SOURCE: John Beauchamp Jones, A Rebel War Clerk's Diary at the Confederate States Capital, Volume 2, p. 174
It has rained almost constantly for the past week, and when it rains here in Dixie it is no drizzle, but comes down a perfect waterfall, sometimes for twelve hours together, accompanied with lightning and thunder of the grandest description. There is a grandeur in one of these storms at night, when in the woods among the tall pines, far away from the camp on picket, that no person can form much of an idea of unless they have been there to witness it. On such a night the solitude is awfully impressive, the picket stands concealed behind a tree in the drenching rain, solitary and alone, absorbed only in his own reflections and looking out for the lurking foe. The vivid lightning with almost continuous flashes illumines the grand old woods, while peal after peal of deafening thunder breaks, rolls and rumbles athwart the sky, sending back its echoes, as though an hundred batteries filled the air. Although there is a grandeur beyond description on such a night, there are very few of the boys, however, who care enough about witnessing it to be very anxious about going. But it has got to be done, and somebody has got it to do, so after the detail is made, they go off cheerfully, consoling themselves with the thought that they can have all the whiskey they want when they get back the next morning.

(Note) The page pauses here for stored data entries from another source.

-- ==== Sys2Proof/Machine/LedgerBark.lean ====
section
/-! DEFINITION. The Ledger's FIFO and the Bark unit as operations over the state (R473 to R497, R542, R543). -/

namespace Sys2Proof.Machine

/-! ### Blocks (R477 to R481) -/

/-- LDG_CTL.CUT, 0 standing for 16. -/
def Ledger.cut (l : Ledger) : Nat := let c := fld l.ctl 11 8; if c = 0 then 16 else c
/-- LDG_RING.REN. -/
def Ledger.ren (l : Ledger) : Bool := l.ring.getLsbD 63
/-- Blocks in the head and the ring together (R485). -/
def Ledger.level (l : Ledger) : Nat := l.head.length + l.rblk.length
/-- No ring access is outstanding (R486, R487). -/
def Ledger.still (l : Ledger) : Bool := l.rblk.all fun b => b.done && b.rd.isNone
/-- Refill reads outstanding. -/
def Ledger.reads (l : Ledger) : Nat := (l.rblk.filter fun b => b.rd.isSome).length

/-- The message of a source in commit in this cycle carries 1023 once the source is withdrawn (R495). -/
def Bark.spurious (b : Bark) (now src : Nat) : Bark :=
  match b.commit with
  | some (x, t) =>
    if x = src ∧ t = now ∧ (b.mq.getLast?.map (·.src)) = some src then
      { b with commit := none, spur := satInc b.spur,
               mq := b.mq.dropLast ++ (b.mq.getLast?.map fun m => { m with src := 1023, val := (m.val &&& ~~~0x3FF) ||| 1023 }).toList }
    else b
  | none => b

/-- A source no longer pending. -/
def Bark.drop (b : Bark) (src : Nat) : Bark := { b with pend := b.pend.filter (· != src), burst := b.burst.filter (· != src) }

/-- A withdrawal by software (`sw`) or by the hardware (R490, R495): a source that the other party raised in the same cycle stays pending
(R8). -/
def Bark.withdrawBy (b : Bark) (now : Nat) (sw : Bool) (src : Nat) : Bark :=
  (if b.raisedBy now (!sw) src then b else b.drop src).spurious now src

/-- The threshold source raised or withdrawn on a change of the level (R485, R490). -/
def State.ldgLevel (s : State) (before : Nat) : State :=
  let n := s.ctl.ldg.level
  let k := fld s.ctl.ldg.thr 14 0
  if before < k ∧ k ≤ n then s.bark 860
  else if k ≤ before ∧ n < k then s.updBrk (·.withdrawBy s.sh.now false 860)
  else s

/-- The ring address of block `b`: the line of the 64 bytes at BASE + 64b (R480). -/
def ringLine (l : Ledger) (b : Nat) : Line := BitVec.ofNat 42 ((fld l.ring 47 12) * 64 + b)

/-- Check byte address of word k of ring block b: R480. -/
def ringWaddr (b k : Nat) (lap : Bool) : Nat := (7 * b + k) % 2 ^ 17 + (if lap then 2 ^ 19 else 0)

/-- The eight words of a ring block (R480). -/
def ringWords (b : Nat) (lap : Bool) (ws : List Word) : List Word :=
  let used : List Word := (List.range 7).map fun k => ws.getD k 0
  let w7 := (used.zipIdx.map fun x => (checkBits x.1 (ringWaddr b x.2 lap)).setWidth 64 <<< (8 * x.2 + 8)).foldl (· ||| ·) (put (8 * ws.length) 0)
  used ++ [w7]

/-- Eight words as four data units (R518). -/
def unitsOfWords (ws : List Word) : List Unit128 :=
  (List.range 4).map fun i => (ws.getD (2 * i) 0).setWidth 128 ||| ((ws.getD (2 * i + 1) 0).setWidth 128 <<< 64)

/-- Four data units as eight words, by the CRIT order of chunks starting at 0. -/
def wordsOfUnits (us : List Unit128) : List Word := us.flatMap fun (u : Unit128) => [BitVec.setWidth 64 u, BitVec.setWidth 64 (u >>> 64)]

/-- A memory message of the control island. -/
def ctlMem (g : Shared) (cmd : BitVec 5) (txid : Nat) (line : Line) (f : BitVec 28) (units : List Unit128) : Option Msg :=
  (g.target line).map fun t =>
    { cls := clsReq, cmd := cmd, src := BitVec.ofNat 10 ctlNode, dst := BitVec.ofNat 10 (memNode t),
      txid := BitVec.ofNat 12 txid, pack := 0, line := line, f := f, units := units }

/-- Ring TXIDs in use (R480). -/
def Ledger.txids (l : Ledger) : List Nat :=
  l.rblk.flatMap fun b => (if b.done then [] else [b.txid]) ++ (match b.rd with | some t => [t] | none => [])

/-- A waiting LDG_RING change takes effect when the ring is empty (R486). -/
def Ledger.takeRing (l : Ledger) : Ledger :=
  match l.pendRing with
  | some v => if l.rblk.isEmpty then { l with ring := v, pendRing := none, rnext := 0, rlap := false } else l
  | none => l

SOURCE: David L. Day, My Diary of Rambles with the 25th Mass. Volunteer Infantry, p. 60
At the Cabinet-meeting to-day, the President brought forward specially the riot in Coles County, Illinois, and the controversy between Governor Peirpoint and General Butler, with especial reference in the latter case to affairs at Norfolk, where the military authorities have submitted a vote to the inhabitants whether they will be governed by martial law. Of course the friends of civil administration, who denied the validity of the whole proceeding, would not vote, and the military had it all as they pleased. This exhibition of popular sovereignty destroying itself pleases Butler. He claims to have found large quantities of whiskey, which he seized and sold. But all the whiskey in Norfolk is there under permits issued by himself. While Butler has talents and capacity, he is not to be trusted. The more I see of him, the greater is my distrust of his integrity. All whiskey carried to Norfolk is in violation of the blockade.
Mr. Ericsson and the newspapers are discussing the monitors. He is honest and intelligent, though too enthusiastic, and claiming too much for his invention, but the newspapers are dishonest and ignorant in their statements, and their whole purpose is to assail the Department. But the system will vindicate itself. There have been errors and mistakes in the light-class monitors. I trusted too much to Fox and Stimers, and am therefore not blameless. But I was deceived, without its being intended perhaps, supposing that Ericsson and Lenthall had a supervision of them until considerable progress had been made towards their completion. I confided in Fox, who was giving these vessels special attention, and he confided in Stimers without my being aware that he was giving him the exclusive management of them. Fox and Lenthall were daily together, and I had not a doubt that much of the consultation was in regard to them, until, becoming concerned from what I heard, I questioned Lenthall direct, when he disclaimed all responsibility and almost all knowledge of them. I then inquired clearly and earnestly of Fox, who placed the whole blame on Stimers. The latter, I heard, had quarrelled with Ericsson and had been carrying forward the construction of these vessels, reporting and consulting with no one but Fox and Admiral Gregory.